* Assignment *
Using the data below, work out how many of its lines contain "this", and give that number with nothing added.

#### Input data ####

-- ==== Sys2Proof/Laws/Memory.lean ====
section
/-! SUPPORT. The laws of the spaces: read after write, what the wider operations leave, and that every
operation keeps the canonical form and the range. -/

namespace Sys2Proof.Machine

variable {w : Nat}

@[simp] theorem Memory.read_nil (a : Nat) : Memory.read ([] : List (Nat × BitVec w)) a = 0#w := rfl

theorem Memory.read_cons (c : Nat × BitVec w) (m : List (Nat × BitVec w)) (a : Nat) :
    Memory.read (c :: m) a = if c.1 = a then c.2 else Memory.read m a := rfl

theorem Memory.read_erase_self (m : List (Nat × BitVec w)) (a : Nat) :
    Memory.read (Memory.erase m a) a = 0#w := by
  induction m with
  | nil => rfl
  | cons c m ih =>
    by_cases h : c.1 = a
    · simpa [Memory.erase, h] using ih
    · have : Memory.erase (c :: m) a = c :: Memory.erase m a := by simp [Memory.erase, h]
      rw [this, Memory.read_cons, if_neg h, ih]

theorem Memory.read_erase_ne (m : List (Nat × BitVec w)) {a b : Nat} (hab : b ≠ a) :
    Memory.read (Memory.erase m a) b = Memory.read m b := by
  induction m with
  | nil => rfl
  | cons c m ih =>
    by_cases h : c.1 = a
    · have : Memory.erase (c :: m) a = Memory.erase m a := by simp [Memory.erase, h]
      rw [this, ih, Memory.read_cons, if_neg (by omega)]
    · have : Memory.erase (c :: m) a = c :: Memory.erase m a := by simp [Memory.erase, h]
      rw [this, Memory.read_cons, Memory.read_cons, ih]

theorem Memory.not_mem_erase (m : List (Nat × BitVec w)) (a : Nat) :
    ∀ c ∈ Memory.erase m a, c.1 ≠ a := by
  simp [Memory.erase]

theorem Memory.read_insert (m : List (Nat × BitVec w)) (a b : Nat) (v : BitVec w)
    (hm : ∀ c ∈ m, c.1 ≠ a) :
    Memory.read (Memory.insert m a v) b = if b = a then v else Memory.read m b := by
  induction m with
  | nil => simp [Memory.insert, Memory.read, eq_comm]
  | cons c m ih =>
    have hc : c.1 ≠ a := hm c (by simp)
    have ih := ih fun d hd => hm d (by simp [hd])
    unfold Memory.insert
    split
    · simp [Memory.read, eq_comm]
    · rw [Memory.read_cons, ih, Memory.read_cons]
      by_cases hb : b = a <;> simp [hb, hc]

/-- Read after write. -/
theorem Memory.read_write (m : List (Nat × BitVec w)) (a b : Nat) (v : BitVec w) :
    Memory.read (Memory.write m a v) b = if b = a then v else Memory.read m b := by
  unfold Memory.write
  split
  · next hv =>
    by_cases hb : b = a
    · subst hb; simp [Memory.read_erase_self, hv]
    · simp [hb, Memory.read_erase_ne m hb]
  · rw [Memory.read_insert _ _ _ _ (Memory.not_mem_erase m a)]
    by_cases hb : b = a
    · simp [hb]
    · simp [hb, Memory.read_erase_ne m hb]

@[simp] theorem Memory.read_write_self (m : List (Nat × BitVec w)) (a : Nat) (v : BitVec w) :
    Memory.read (Memory.write m a v) a = v := by simp [Memory.read_write]

theorem Memory.read_write_ne (m : List (Nat × BitVec w)) {a b : Nat} (v : BitVec w) (h : b ≠ a) :
    Memory.read (Memory.write m a v) b = Memory.read m b := by simp [Memory.read_write, h]

/-- What a fill leaves. -/
theorem Memory.read_fill (m : List (Nat × BitVec w)) (n : Nat) (f : Nat → BitVec w) (a : Nat) :
    Memory.read (Memory.fill m n f) a = if a < n then f a else Memory.read m a := by
  induction n with
  | zero => simp [Memory.fill]
  | succ n ih =>
    rw [Memory.fill, Memory.read_write, ih]
    by_cases h : a = n
    · simp [h]
    · by_cases h' : a < n
      · simp [h, h', Nat.lt_succ_of_lt h']
      · simp [h, h', show ¬ a < n + 1 by omega]

/-- What a list write leaves. -/
theorem Memory.read_writeList (vs : List (BitVec w)) (m : List (Nat × BitVec w)) (a b : Nat) :
    Memory.read (Memory.writeList m a vs) b =
      if b < a then Memory.read m b else vs.getD (b - a) (Memory.read m b) := by
  induction vs generalizing m a with
  | nil => simp [Memory.writeList]
  | cons v vs ih =>
    rw [Memory.writeList, ih, Memory.read_write]
    rcases Nat.lt_trichotomy b a with h | h | h
    · simp [h, Nat.lt_succ_of_lt h, Nat.ne_of_lt h]
    · simp [h]
    · rw [if_neg (by omega), if_neg (by omega), if_neg (by omega),
        show b - a = (b - (a + 1)) + 1 by omega, List.getD_cons_succ]

/-- What a wide write leaves: byte `j` of the value at `a + j`. -/
theorem Memory.read_writeLE (m : List (Nat × Byte)) (a k : Nat) (v : Word) (b : Nat) :
    Memory.read (Memory.writeLE m a k v) b =
      if a ≤ b ∧ b < a + k then (v >>> (8 * (b - a))).setWidth 8 else Memory.read m b := by
  induction k generalizing m a v with
  | zero => simp [Memory.writeLE, show ¬ (a ≤ b ∧ b < a) by omega]
  | succ k ih =>
    rw [Memory.writeLE, ih, Memory.read_write]
    by_cases h : a + 1 ≤ b ∧ b < a + 1 + k
    · rw [if_pos h, if_pos (by omega), ← BitVec.shiftRight_add]
      congr 2; omega
    · rw [if_neg h]
      by_cases hb : b = a
      · subst hb; simp
      · rw [if_neg hb, if_neg (by omega)]

/-- A wide read depends only on the bytes it covers. -/
theorem Memory.readLE_congr (m m' : List (Nat × Byte)) (a k : Nat)
    (h : ∀ b, a ≤ b → b < a + k → Memory.read m b = Memory.read m' b) :
    Memory.readLE m a k = Memory.readLE m' a k := by
  induction k generalizing a with
  | zero => rfl
  | succ k ih =>
    rw [Memory.readLE, Memory.readLE, h a (by omega) (by omega),
      ih (a + 1) fun b h1 h2 => h b (by omega) (by omega)]

theorem Memory.readLE_lt (m : List (Nat × Byte)) (a k : Nat) : Memory.readLE m a k < 256 ^ k := by
  induction k generalizing a with
  | zero => simp [Memory.readLE]
  | succ k ih =>
    have := ih (a + 1)
    have hb := (Memory.read m a).isLt
    rw [Memory.readLE, Nat.pow_succ]
    omega

/-- Byte `j` of a wide read is the byte at `a + j`. -/
theorem Memory.readLE_byte (m : List (Nat × Byte)) (a k j : Nat) (h : j < k) :
    Memory.readLE m a k / 256 ^ j % 256 = (Memory.read m (a + j)).toNat := by
  induction k generalizing a j with
  | zero => omega
  | succ k ih =>
    have hb := (Memory.read m a).isLt
    rw [Memory.readLE]
    cases j with
    | zero => simp; omega
    | succ j =>
      rw [Nat.pow_succ', ← Nat.div_div_eq_div_mul,
        show ((Memory.read m a).toNat + 256 * Memory.readLE m (a + 1) k) / 256 =
          Memory.readLE m (a + 1) k by omega, ih (a + 1) j (by omega)]
      congr 2; omega

/-! ### The canonical form -/

theorem Memory.wf_erase {m : List (Nat × BitVec w)} (a : Nat) (h : Memory.wf m) :
    Memory.wf (Memory.erase m a) :=
  ⟨h.1.filter _, fun c hc => h.2 c (List.mem_of_mem_filter hc)⟩

theorem Memory.mem_insert {m : List (Nat × BitVec w)} {a : Nat} {v : BitVec w} {c : Nat × BitVec w} :
    c ∈ Memory.insert m a v ↔ c = (a, v) ∨ c ∈ m := by
  induction m with
  | nil => simp [Memory.insert]
  | cons d m ih =>
    unfold Memory.insert
    split
    · simp
    · simp [ih]; tauto

theorem Memory.wf_insert {m : List (Nat × BitVec w)} {a : Nat} {v : BitVec w} (h : Memory.wf m)
    (hm : ∀ c ∈ m, c.1 ≠ a) (hv : v ≠ 0#w) : Memory.wf (Memory.insert m a v) := by
  refine ⟨?_, fun c hc => ?_⟩
  · induction m with
    | nil => simp [Memory.insert]
    | cons d m ih =>
      obtain ⟨h1, h2⟩ := h
      rw [List.pairwise_cons] at h1
      unfold Memory.insert
      split
      · next hlt =>
        refine List.pairwise_cons.2 ⟨fun c hc => ?_, List.pairwise_cons.2 h1⟩
        rcases List.mem_cons.1 hc with rfl | hc
        · exact hlt
        · exact Nat.lt_trans hlt (h1.1 c hc)
      · next hge =>
        have hd := hm d (by simp)
        refine List.pairwise_cons.2 ⟨fun c hc => ?_,
          ih ⟨h1.2, fun c hc => h2 c (by simp [hc])⟩ fun c hc => hm c (by simp [hc])⟩
        rcases Memory.mem_insert.1 hc with rfl | hc
        · simp only at hge ⊢; omega
        · exact h1.1 c hc
  · rcases Memory.mem_insert.1 hc with rfl | hc
    · exact hv
    · exact h.2 c hc

theorem Memory.wf_write {m : List (Nat × BitVec w)} (a : Nat) (v : BitVec w) (h : Memory.wf m) :
    Memory.wf (Memory.write m a v) := by
  unfold Memory.write
  split
  · exact Memory.wf_erase a h
  · next hv => exact Memory.wf_insert (Memory.wf_erase a h) (Memory.not_mem_erase m a) hv

theorem Memory.wf_fill {m : List (Nat × BitVec w)} (n : Nat) (f : Nat → BitVec w) (h : Memory.wf m) :
    Memory.wf (Memory.fill m n f) := by
  induction n with
  | zero => exact h
  | succ n ih => exact Memory.wf_write n (f n) ih

theorem Memory.wf_writeList (vs : List (BitVec w)) {m : List (Nat × BitVec w)} (a : Nat)
    (h : Memory.wf m) : Memory.wf (Memory.writeList m a vs) := by
  induction vs generalizing m a with
  | nil => exact h
  | cons v vs ih => exact ih (a + 1) (Memory.wf_write a v h)

theorem Memory.wf_writeLE {m : List (Nat × Byte)} (a k : Nat) (v : Word) (h : Memory.wf m) :
    Memory.wf (Memory.writeLE m a k v) := by
  induction k generalizing m a v with
  | zero => exact h
  | succ k ih => exact ih (a + 1) (v >>> 8) (Memory.wf_write a _ h)

/-! ### The range -/

theorem Memory.below_write {m : List (Nat × BitVec w)} {a n : Nat} (v : BitVec w)
    (h : Memory.below m n) (ha : a < n) : Memory.below (Memory.write m a v) n := by
  have he : Memory.below (Memory.erase m a) n := fun c hc => h c (List.mem_of_mem_filter hc)
  unfold Memory.write
  split
  · exact he
  · intro c hc
    rcases Memory.mem_insert.1 hc with rfl | hc
    · exact ha
    · exact he c hc

theorem Memory.below_fill {m : List (Nat × BitVec w)} {k n : Nat} (f : Nat → BitVec w)
    (h : Memory.below m n) (hk : k ≤ n) : Memory.below (Memory.fill m k f) n := by
  induction k with
  | zero => exact h
  | succ k ih => exact Memory.below_write (f k) (ih (by omega)) (by omega)

theorem Memory.below_writeList (vs : List (BitVec w)) {m : List (Nat × BitVec w)} {a n : Nat}
    (h : Memory.below m n) (hk : a + vs.length ≤ n) : Memory.below (Memory.writeList m a vs) n := by
  induction vs generalizing m a with
  | nil => exact h
  | cons v vs ih =>
    simp only [List.length_cons] at hk
    exact ih (Memory.below_write v h (by omega)) (by omega)

theorem Memory.below_writeLE {m : List (Nat × Byte)} {a k n : Nat} (v : Word)
    (h : Memory.below m n) (hk : a + k ≤ n) : Memory.below (Memory.writeLE m a k v) n := by
  induction k generalizing m a v with
  | zero => exact h
  | succ k ih => exact ih (v >>> 8) (Memory.below_write _ h (by omega)) (by omega)

/-- Reset's spaces are in canonical form. -/
theorem Memory.wf_reset : Memory.wf State.reset.enc ∧ Memory.wf State.reset.val := by
  simp [State.reset, State.resetWith, Memory.wf]

end Sys2Proof.Machine
end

####

* Task result *
3